Now, there are nine MOUs incorporating nearly 140 countries. The USCG also inspects ships under port state regulations. The objective of all these countries is to ensure that the ships entering their waters are properly maintained and properly run. Although port state control is intended to benefit the port states, it is benefit to both ships’ crews and ship operators. As soon as the ship is scheduled to arrive, the port state authority examines its records and recent MOU inspection history.

If the ship has had problems in the past or has not been inspected recently, it will go into selection list for inspection. Each MOU has its own method for selecting ships. Many look at the ship’s history and also its type. If it is of the type and age considered high risk, it will go on the selection list. If it is Flag State or Recognized Organization that has a poor record of detentions, the ship will go on the list.

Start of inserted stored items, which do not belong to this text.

-- ==== Sys2Proof/Laws/GrowsAllots.lean ====
section
/-! SUPPORT. The operations of Machine/Allots.lean keep `Grows` (Laws/Grows.lean). -/

namespace Sys2Proof.Machine

theorem State.scrubStart_grows {z : State} (s : State) (p : Nat) (hs : Grows z s) :
    Grows z (State.scrubStart s p) := by
  unfold State.scrubStart
  repeat' first
    | with_reducible assumption
    | intro _
    | with_reducible apply State.progressTo_grows
    | with_reducible apply State.modPlot_grows
    | dsimp only

theorem State.startOpen_grows {z : State} (s : State) (a : Nat) (pending : Bool) (hs : Grows z s) :
    Grows z (State.startOpen s a pending) := by
  unfold State.startOpen
  repeat' first
    | with_reducible assumption
    | intro _
    | with_reducible apply State.modLodge_grows
    | with_reducible apply State.modAllot_grows
    | with_reducible apply State.each_grows
    | with_reducible apply State.scrubStart_grows
    | with_reducible apply State.progressTo_grows
    | dsimp only

theorem State.allotEnable_grows {z : State} (s : State) (a : Nat) (hs : Grows z s) :
    Grows z (State.allotEnable s a).2 := by
  unfold State.allotEnable
  repeat' first
    | with_reducible assumption
    | intro _
    | with_reducible apply State.modAllot_grows
    | with_reducible apply State.startOpen_grows
    | with_reducible apply Grows.ite
    | dsimp only
    | split

theorem State.idleFn_grows {z : State} (s : State) (h : Nat) (f : Nat) (hs : Grows z s) :
    Grows z (State.idleFn s h f) := by
  unfold State.idleFn
  repeat' first
    | with_reducible assumption
    | intro _
    | with_reducible apply State.modFn_grows
    | dsimp only

theorem State.putParcel_grows {z : State} (s : State) (a : Nat) (hs : Grows z s) :
    Grows z (State.putParcel s a) := by
  unfold State.putParcel
  repeat' first
    | with_reducible assumption
    | intro _
    | with_reducible apply State.modAllot_grows
    | with_reducible apply State.each_grows
    | with_reducible apply State.settingsPav_grows
    | dsimp only
    | split

theorem State.replaceFailed_grows {z : State} (s : State) (a : Nat) (want : Nat → Bool) (hs : Grows z s) :
    Grows z (State.replaceFailed s a want) := by
  unfold State.replaceFailed
  repeat' first
    | with_reducible assumption
    | intro _
    | with_reducible apply State.each_grows
    | with_reducible apply State.place_grows
    | dsimp only

theorem State.dropDeal_grows {z : State} (s : State) (a : Nat) (hs : Grows z s) :
    Grows z (State.dropDeal s a) := by
  unfold State.dropDeal
  repeat' first
    | with_reducible assumption
    | intro _
    | with_reducible apply State.modLodge_grows
    | with_reducible apply State.modAllot_grows
    | with_reducible apply Grows.ite
    | dsimp only

theorem State.emptySlot_grows {z : State} (s : State) (n : Nat) (hs : Grows z s) :
    Grows z (State.emptySlot s n) := by
  unfold State.emptySlot
  repeat' first
    | with_reducible assumption
    | intro _
    | with_reducible apply State.flashWrite_grows
    | with_reducible apply State.modLodge_grows
    | dsimp only

theorem State.closeSteps_grows {z : State} (s : State) (a : Nat) (hs : Grows z s) :
    Grows z (State.closeSteps s a) := by
  unfold State.closeSteps
  repeat' first
    | with_reducible assumption
    | intro _
    | with_reducible apply State.finishJob_grows
    | with_reducible apply State.each_grows
    | with_reducible apply State.emptySlot_grows
    | with_reducible apply State.complete_grows
    | with_reducible apply State.closeWindows_grows
    | with_reducible apply State.wake_grows
    | with_reducible apply State.modAllot_grows
    | with_reducible apply Grows.ite
    | dsimp only
    | split

theorem State.allotDisable_grows {z : State} (s : State) (a : Nat) (hs : Grows z s) :
    Grows z (State.allotDisable s a).2 := by
  unfold State.allotDisable
  repeat' first
    | with_reducible assumption
    | intro _
    | with_reducible apply State.modAllot_grows
    | with_reducible apply State.dropDeal_grows
    | with_reducible apply State.closeSteps_grows
    | with_reducible apply Grows.ite
    | dsimp only
    | split

theorem State.resetWindows_grows {z : State} (s : State) (hs : Grows z s) :
    Grows z (State.resetWindows s) := by
  unfold State.resetWindows
  repeat' first
    | with_reducible assumption
    | intro _
    | with_reducible apply State.each_grows
    | with_reducible apply State.fresh_grows
    | with_reducible apply State.modSrv_grows
    | dsimp only

theorem State.computeReset_grows {z : State} (s : State) (hs : Grows z s) :
    Grows z (State.computeReset s) := by
  unfold State.computeReset
  repeat' first
    | with_reducible assumption
    | intro _
    | with_reducible apply State.each_grows
    | with_reducible apply State.dropRxs_grows
    | with_reducible apply State.eachPav_grows
    | with_reducible apply State.modPlot_grows
    | with_reducible apply State.resetWindows_grows
    | with_reducible apply State.modLodge_grows
    | with_reducible apply State.event_grows
    | with_reducible apply State.progressTo_grows
    | with_reducible apply Grows.ite
    | dsimp only
    | split
    | with_reducible apply Grows.linksSet

end Sys2Proof.Machine
end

If a complaint has been received, either from a previous port, a crew member or a pilot, that will also put the ship on the list. Once the ships have been selected, the port state control officers are assigned. The ship is not informed – they always arrive without warning. The objective of port state control is to ensure that all the ships passing through the port state waters, are operated according to international standards.